Current Editorial Team
Ann Xiaoxu Pei (she/her) is a PhD student in Comparative Literature at the University of Illinois, Urbana-Champaign. She works at the intersection of Memory Studies and Environmental Humanities, land and water, people, and the more-than-human.
Antonia Hodgson (she/her) is a PhD candidate in the Department of Geography, University College London. Her research examines how the links between weather and health are played out in everyday life, with a particular focus on how urban recreational runners respond to heat.
Florian Steig (he/him) is a PhD student in the School of Geography and the Environment at the University of Oxford. He is interested in power and authority in international climate politics. His PhD research engages with the global discourse on climate adaptation against sea-level rise.
Hina Walajahi (they/she) is a PhD candidate in the History, Anthropology, and STS (HASTS) Program at MIT. Their research explores the everyday experiences of heat among working-class residents and care workers in Miami, Florida.
Farah Benbouabdellah (she/her) is a PhD candidate in Archaeology conducting interdisciplinary research on the portrayal of tigers in media, drawing on Anthropology, Film Studies, Material Culture, and Art History, with the Department of Archaeology and the Department of Film, Theatre and Television at the University of Reading, UK.
Luisa Schoneweg (she/her) is a graduate student in the School of Anthropology & Museum Ethnography at the University of Oxford. She is particularly interested in social constructivist perspectives at the interface of sociology and social anthropology.

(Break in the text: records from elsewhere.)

/-- R2, R10, R36, R42, R53, R94, R138, R157, R158, R182, R189, R191: what a start makes of the state, out of retention with
retention kept or lost, and by the reset line: the tables kept or cleared, the configuration loaded and settled, every block at its
reset values, the start notices, and the first loop pass begun. -/
def Obligations.StartsClassifyLoadAndReset : Prop :=
  ∀ (s : State) (i : StartInputs) (c : Instr) (lost : Bool),
    (s.supply.state = .retention ∧ c = .mainSupplyReturn i ∧ lost = !s.supply.intact) ∨
      (s.supply.state = .running ∧ c = .resetLine i ∧ lost = false) →
    let wheels : Table Wheel := if lost then [] else s.wheels
    let stored := s.memory.valid && i.imageCrc
    let loaded : Configuration := if stored then s.memory.image else Configuration.default
    let geometry : Geometry := if wheels = [] then loaded.geometry else s.retainedGeometry
    let classes : Vector CareClass 16 := Vector.ofFn fun n : Fin 16 =>
      if ∃ e ∈ wheels, e.2.cls = n then s.retainedProfiles[n] else loaded.classes[n]
    let config : Configuration := { loaded with geometry := geometry, classes := classes }
    let assigned (h : Fin 24) : Bool := (config.sensor.assignment[h]).isSome
    let heads : Vector Head 24 := Vector.ofFn fun h : Fin 24 => ⟨if assigned h = true then HeadState.probing else .off, 0, none⟩
    let port (p : Port) (fast : Bool) (notices : List Notice) : PortRecord :=
      { window := ⟨0, 0⟩, notices := notices, mask := portNotices p, rx := [], outstanding := none, tx := []
        baud := if fast then .b115200 else .b57600 }
    ∃ t, exec c s = .next t ∧
      t = { s with
        clock := if lost then ⟨0, true⟩ else s.clock
        supply := { s.supply with state := .running, intact := true }
        slots := if lost = true ∨ (wheels = [] ∧ loaded.geometry ≠ s.retainedGeometry) then [] else s.slots
        wheels := wheels.map fun e => (e.1, { e.2 with
          intent := e.2.intent.map fun j => { j with status := .pending }
          flipMark := false, brushMark := false, moveMark := false })
        tags := if lost then [] else s.tags
        tasks := []
        discrepancies := if lost then [] else s.discrepancies
        retainedGeometry := geometry
        retainedProfiles := classes
        lastSurvey := none
        dispatch := { paused := false, sequence := 0, lastIssue := Vector.replicate 64 0 }
        link := { state := .offline, position := none, faults := 0, lastFault := none, verified := false, issuedTag := none
                  deadline := none, homeOrder := none }
        sweep := { running := true, cursor := 0, passCount := 0, owed := false, late := false, timer := 0, boundaries := 0 }
        loop := { t.loop with timer := 0, startsDue := 0, heads := heads }
        zones := Vector.replicate 8
          { humidity := .unseen, raw := none, filtered := none, holdCount := 0, alarm := .normal, dwell := 0, unacked := false
            capture := .off, ring := [], overrun := false, exclusion := .none, presence := false }
        config := config
        memory := { s.memory with saving := none, lastSave := none, source := if stored then .stored else .defaults }
        ports := ⟨port .management i.managementFast ([.restarted] ++ (if lost then [.inventoryLost] else []) ++
            (if stored then [] else [.configDefaulted]) ++ if lost then [.clockUnset] else []),
          port .robot i.robotFast [], port .climate i.climateFast []⟩
        arbiter := ⟨.sweep, 0, t.arbiter.asked⟩ } ∧
      (∀ h rest, (List.finRange 24).filter assigned = h :: rest →
        t.loop.pass = some ⟨h, none, rest⟩ ∧ t.loop.handed = [] ∧ t.arbiter.asked = [] ∧
          t.loop.lastPoll = some (BitVec.ofNat 8 (h.val + 1), crc8 [BitVec.ofNat 8 (h.val + 1)])) ∧
      ((∀ h, assigned h = false) → t.loop.pass = none ∧ t.loop.lastPoll = none ∧ t.arbiter.asked = [.zoneUpdate] ∧
        t.loop.handed = [Vector.replicate 8 ⟨0, 0⟩])

/-- The state after reset is the one the first power-on start leaves (R190, R191; the strap inputs and the rest of log entries 6 and
25 are the model's), and it meets every law. -/
def Obligations.ResetIsTheFirstStart : Prop :=
  (∀ s : State, s.supply = ⟨.retention, false, false⟩ → s.memory = State.reset.memory → s.pending = [] →
    exec (.mainSupplyReturn ⟨false, false, false, false⟩) s = .next State.reset) ∧
  State.reset.StoreLaw ∧ State.reset.TaskLaw ∧ State.reset.ConfigLaw ∧ State.reset.PortLaw ∧ State.reset.HumidityLaw ∧
  State.reset.InventoryLaw ∧ State.reset.QuarantineLaw

/-! ## The laws -/

/-- R6, R10, R18, R24, R26, R144: no step breaks the Table Store's law, whatever command it runs. -/
def Obligations.StepsKeepTheStore : Prop :=
  ∀ s t : State, s.StoreLaw → step s = .next t → t.StoreLaw

/-- R62, R67 to R69, R95, R176: no step breaks the task list's law. -/
def Obligations.StepsKeepTheTaskList : Prop :=
  ∀ s t : State, s.TaskLaw → step s = .next t → t.TaskLaw

/-- R1, R2, R37, R39, R42, R54, R156, R167, R187: no step takes a configuration out of its ranges, parts the retained copies from
the working ones, or leaves a wheel in an invalid class. -/
def Obligations.StepsKeepTheConfiguration : Prop :=
  ∀ s t : State, s.ConfigLaw → step s = .next t → t.ConfigLaw

/-- R158, R160, R162, R166, R177, R182, R185: no step breaks the law of the ports, or the ranges of zones, heads and readings. -/
def Obligations.StepsKeepPortsAndHumidity : Prop :=
  (∀ s t : State, s.PortLaw → step s = .next t → t.PortLaw) ∧
  (∀ s t : State, s.HumidityLaw → step s = .next t → t.HumidityLaw)

/-- R6, R19, R23, R121, R122: no step parts the slot map, the wheels' locations, their intents, their marks and the task list from
one another. -/
def Obligations.StepsKeepTheInventory : Prop :=
  ∀ s t : State, s.StoreLaw → s.TaskLaw → s.ConfigLaw → s.InventoryLaw → step s = .next t → t.InventoryLaw

/-- 02 section 2.5: no step takes the QUARANTINE hold from a wheel in or bound for a quarantine aisle, or brings a wheel without it
there. -/
def Obligations.StepsKeepQuarantine : Prop :=
  ∀ s t : State, s.StoreLaw → s.TaskLaw → s.ConfigLaw → s.InventoryLaw → s.QuarantineLaw → step s = .next t → t.QuarantineLaw
end

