theorem foldl_marks_clock (l : List TaskRecord) : (l.foldl (fun u t => u.markTask t false) s).clock = s.clock := by
  induction l generalizing s <;> simp_all
theorem foldl_marks_supply (l : List TaskRecord) : (l.foldl (fun u t => u.markTask t false) s).supply = s.supply := by
  induction l generalizing s <;> simp_all
theorem foldl_marks_slots (l : List TaskRecord) : (l.foldl (fun u t => u.markTask t false) s).slots = s.slots := by
  induction l generalizing s <;> simp_all
theorem foldl_marks_tags (l : List TaskRecord) : (l.foldl (fun u t => u.markTask t false) s).tags = s.tags := by
  induction l generalizing s <;> simp_all
theorem foldl_marks_discrepancies (l : List TaskRecord) : (l.foldl (fun u t => u.markTask t false) s).discrepancies = s.discrepancies := by
  induction l generalizing s <;> simp_all
theorem foldl_marks_retainedGeometry (l : List TaskRecord) : (l.foldl (fun u t => u.markTask t false) s).retainedGeometry = s.retainedGeometry := by
  induction l generalizing s <;> simp_all
theorem foldl_marks_retainedProfiles (l : List TaskRecord) : (l.foldl (fun u t => u.markTask t false) s).retainedProfiles = s.retainedProfiles := by
  induction l generalizing s <;> simp_all
theorem foldl_marks_lastSurvey (l : List TaskRecord) : (l.foldl (fun u t => u.markTask t false) s).lastSurvey = s.lastSurvey := by
  induction l generalizing s <;> simp_all
theorem foldl_marks_dispatch (l : List TaskRecord) : (l.foldl (fun u t => u.markTask t false) s).dispatch = s.dispatch := by
  induction l generalizing s <;> simp_all
theorem foldl_marks_link (l : List TaskRecord) : (l.foldl (fun u t => u.markTask t false) s).link = s.link := by
  induction l generalizing s <;> simp_all
theorem foldl_marks_sweep (l : List TaskRecord) : (l.foldl (fun u t => u.markTask t false) s).sweep = s.sweep := by
  induction l generalizing s <;> simp_all
theorem foldl_marks_loop (l : List TaskRecord) : (l.foldl (fun u t => u.markTask t false) s).loop = s.loop := by
  induction l generalizing s <;> simp_all
theorem foldl_marks_zones (l : List TaskRecord) : (l.foldl (fun u t => u.markTask t false) s).zones = s.zones := by
  induction l generalizing s <;> simp_all
theorem foldl_marks_config (l : List TaskRecord) : (l.foldl (fun u t => u.markTask t false) s).config = s.config := by
  induction l generalizing s <;> simp_all
theorem foldl_marks_memory (l : List TaskRecord) : (l.foldl (fun u t => u.markTask t false) s).memory = s.memory := by
  induction l generalizing s <;> simp_all
theorem foldl_marks_ports (l : List TaskRecord) : (l.foldl (fun u t => u.markTask t false) s).ports = s.ports := by
  induction l generalizing s <;> simp_all
theorem foldl_marks_arbiter (l : List TaskRecord) : (l.foldl (fun u t => u.markTask t false) s).arbiter = s.arbiter := by
  induction l generalizing s <;> simp_all
theorem foldl_marks_pending (l : List TaskRecord) : (l.foldl (fun u t => u.markTask t false) s).pending = s.pending := by
  induction l generalizing s <;> simp_all

@[simp] theorem State.withdrawWhere_clock (p : TaskRecord → Bool) : (s.withdrawWhere p).clock = s.clock := by unfold State.withdrawWhere; rw [foldl_marks_clock]
@[simp] theorem State.withdrawWhere_supply (p : TaskRecord → Bool) : (s.withdrawWhere p).supply = s.supply := by unfold State.withdrawWhere; rw [foldl_marks_supply]
@[simp] theorem State.withdrawWhere_slots (p : TaskRecord → Bool) : (s.withdrawWhere p).slots = s.slots := by unfold State.withdrawWhere; rw [foldl_marks_slots]
@[simp] theorem State.withdrawWhere_tags (p : TaskRecord → Bool) : (s.withdrawWhere p).tags = s.tags := by unfold State.withdrawWhere; rw [foldl_marks_tags]
@[simp] theorem State.withdrawWhere_discrepancies (p : TaskRecord → Bool) : (s.withdrawWhere p).discrepancies = s.discrepancies := by unfold State.withdrawWhere; rw [foldl_marks_discrepancies]
@[simp] theorem State.withdrawWhere_retainedGeometry (p : TaskRecord → Bool) : (s.withdrawWhere p).retainedGeometry = s.retainedGeometry := by unfold State.withdrawWhere; rw [foldl_marks_retainedGeometry]
@[simp] theorem State.withdrawWhere_retainedProfiles (p : TaskRecord → Bool) : (s.withdrawWhere p).retainedProfiles = s.retainedProfiles := by unfold State.withdrawWhere; rw [foldl_marks_retainedProfiles]
@[simp] theorem State.withdrawWhere_lastSurvey (p : TaskRecord → Bool) : (s.withdrawWhere p).lastSurvey = s.lastSurvey := by unfold State.withdrawWhere; rw [foldl_marks_lastSurvey]
@[simp] theorem State.withdrawWhere_dispatch (p : TaskRecord → Bool) : (s.withdrawWhere p).dispatch = s.dispatch := by unfold State.withdrawWhere; rw [foldl_marks_dispatch]
@[simp] theorem State.withdrawWhere_link (p : TaskRecord → Bool) : (s.withdrawWhere p).link = s.link := by unfold State.withdrawWhere; rw [foldl_marks_link]
@[simp] theorem State.withdrawWhere_sweep (p : TaskRecord → Bool) : (s.withdrawWhere p).sweep = s.sweep := by unfold State.withdrawWhere; rw [foldl_marks_sweep]
@[simp] theorem State.withdrawWhere_loop (p : TaskRecord → Bool) : (s.withdrawWhere p).loop = s.loop := by unfold State.withdrawWhere; rw [foldl_marks_loop]
@[simp] theorem State.withdrawWhere_zones (p : TaskRecord → Bool) : (s.withdrawWhere p).zones = s.zones := by unfold State.withdrawWhere; rw [foldl_marks_zones]
@[simp] theorem State.withdrawWhere_config (p : TaskRecord → Bool) : (s.withdrawWhere p).config = s.config := by unfold State.withdrawWhere; rw [foldl_marks_config]
@[simp] theorem State.withdrawWhere_memory (p : TaskRecord → Bool) : (s.withdrawWhere p).memory = s.memory := by unfold State.withdrawWhere; rw [foldl_marks_memory]
@[simp] theorem State.withdrawWhere_ports (p : TaskRecord → Bool) : (s.withdrawWhere p).ports = s.ports := by unfold State.withdrawWhere; rw [foldl_marks_ports]
@[simp] theorem State.withdrawWhere_arbiter (p : TaskRecord → Bool) : (s.withdrawWhere p).arbiter = s.arbiter := by unfold State.withdrawWhere; rw [foldl_marks_arbiter]
@[simp] theorem State.withdrawWhere_pending (p : TaskRecord → Bool) : (s.withdrawWhere p).pending = s.pending := by unfold State.withdrawWhere; rw [foldl_marks_pending]

@[simp] theorem State.makeSuspect_clock (c : Coord) (w : Option Nat) : (s.makeSuspect c w).clock = s.clock := by simp [State.makeSuspect]
@[simp] theorem State.makeSuspect_supply (c : Coord) (w : Option Nat) : (s.makeSuspect c w).supply = s.supply := by simp [State.makeSuspect]
@[simp] theorem State.makeSuspect_tags (c : Coord) (w : Option Nat) : (s.makeSuspect c w).tags = s.tags := by simp [State.makeSuspect]
@[simp] theorem State.makeSuspect_discrepancies (c : Coord) (w : Option Nat) : (s.makeSuspect c w).discrepancies = s.discrepancies := by simp [State.makeSuspect]
@[simp] theorem State.makeSuspect_retainedGeometry (c : Coord) (w : Option Nat) : (s.makeSuspect c w).retainedGeometry = s.retainedGeometry := by simp [State.makeSuspect]
@[simp] theorem State.makeSuspect_retainedProfiles (c : Coord) (w : Option Nat) : (s.makeSuspect c w).retainedProfiles = s.retainedProfiles := by simp [State.makeSuspect]
@[simp] theorem State.makeSuspect_lastSurvey (c : Coord) (w : Option Nat) : (s.makeSuspect c w).lastSurvey = s.lastSurvey := by simp [State.makeSuspect]
@[simp] theorem State.makeSuspect_dispatch (c : Coord) (w : Option Nat) : (s.makeSuspect c w).dispatch = s.dispatch := by simp [State.makeSuspect]
@[simp] theorem State.makeSuspect_link (c : Coord) (w : Option Nat) : (s.makeSuspect c w).link = s.link := by simp [State.makeSuspect]
@[simp] theorem State.makeSuspect_sweep (c : Coord) (w : Option Nat) : (s.makeSuspect c w).sweep = s.sweep := by simp [State.makeSuspect]
@[simp] theorem State.makeSuspect_loop (c : Coord) (w : Option Nat) : (s.makeSuspect c w).loop = s.loop := by simp [State.makeSuspect]
@[simp] theorem State.makeSuspect_zones (c : Coord) (w : Option Nat) : (s.makeSuspect c w).zones = s.zones := by simp [State.makeSuspect]
@[simp] theorem State.makeSuspect_config (c : Coord) (w : Option Nat) : (s.makeSuspect c w).config = s.config := by simp [State.makeSuspect]
@[simp] theorem State.makeSuspect_memory (c : Coord) (w : Option Nat) : (s.makeSuspect c w).memory = s.memory := by simp [State.makeSuspect]
@[simp] theorem State.makeSuspect_ports (c : Coord) (w : Option Nat) : (s.makeSuspect c w).ports = s.ports := by simp [State.makeSuspect]
@[simp] theorem State.makeSuspect_arbiter (c : Coord) (w : Option Nat) : (s.makeSuspect c w).arbiter = s.arbiter := by simp [State.makeSuspect]
@[simp] theorem State.makeSuspect_pending (c : Coord) (w : Option Nat) : (s.makeSuspect c w).pending = s.pending := by simp [State.makeSuspect]

@[simp] theorem State.suspectOccupied_clock (c : Coord) : (s.suspectOccupied c).clock = s.clock := by unfold State.suspectOccupied; split <;> simp
@[simp] theorem State.suspectOccupied_supply (c : Coord) : (s.suspectOccupied c).supply = s.supply := by unfold State.suspectOccupied; split <;> simp
@[simp] theorem State.suspectOccupied_tags (c : Coord) : (s.suspectOccupied c).tags = s.tags := by unfold State.suspectOccupied; split <;> simp
@[simp] theorem State.suspectOccupied_discrepancies (c : Coord) : (s.suspectOccupied c).discrepancies = s.discrepancies := by unfold State.suspectOccupied; split <;> simp
@[simp] theorem State.suspectOccupied_retainedGeometry (c : Coord) : (s.suspectOccupied c).retainedGeometry = s.retainedGeometry := by unfold State.suspectOccupied; split <;> simp
@[simp] theorem State.suspectOccupied_retainedProfiles (c : Coord) : (s.suspectOccupied c).retainedProfiles = s.retainedProfiles := by unfold State.suspectOccupied; split <;> simp
@[simp] theorem State.suspectOccupied_lastSurvey (c : Coord) : (s.suspectOccupied c).lastSurvey = s.lastSurvey := by unfold State.suspectOccupied; split <;> simp
@[simp] theorem State.suspectOccupied_dispatch (c : Coord) : (s.suspectOccupied c).dispatch = s.dispatch := by unfold State.suspectOccupied; split <;> simp
@[simp] theorem State.suspectOccupied_link (c : Coord) : (s.suspectOccupied c).link = s.link := by unfold State.suspectOccupied; split <;> simp
@[simp] theorem State.suspectOccupied_sweep (c : Coord) : (s.suspectOccupied c).sweep = s.sweep := by unfold State.suspectOccupied; split <;> simp
@[simp] theorem State.suspectOccupied_loop (c : Coord) : (s.suspectOccupied c).loop = s.loop := by unfold State.suspectOccupied; split <;> simp
@[simp] theorem State.suspectOccupied_zones (c : Coord) : (s.suspectOccupied c).zones = s.zones := by unfold State.suspectOccupied; split <;> simp
@[simp] theorem State.suspectOccupied_config (c : Coord) : (s.suspectOccupied c).config = s.config := by unfold State.suspectOccupied; split <;> simp
@[simp] theorem State.suspectOccupied_memory (c : Coord) : (s.suspectOccupied c).memory = s.memory := by unfold State.suspectOccupied; split <;> simp
@[simp] theorem State.suspectOccupied_ports (c : Coord) : (s.suspectOccupied c).ports = s.ports := by unfold State.suspectOccupied; split <;> simp
@[simp] theorem State.suspectOccupied_arbiter (c : Coord) : (s.suspectOccupied c).arbiter = s.arbiter := by unfold State.suspectOccupied; split <;> simp
@[simp] theorem State.suspectOccupied_pending (c : Coord) : (s.suspectOccupied c).pending = s.pending := by unfold State.suspectOccupied; split <;> simp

Mariel Kieval (she/her) holds a MSc in Agriculture and Forestry from the University of Helsinki, Finland. Her research, focused on the Arctic and Central Asia, draws from political ecology, critical agrarian studies, and energy geography.
Camellia Biswas (she/her) is a postdoctoral fellow in Geography at Royal Holloway, University of London. She earned her PhD in Environmental Anthropology in 2024. Her research work spans multitudes of climate disasters through the lens of climate (in)justice, political ecology, and more-than-human relations.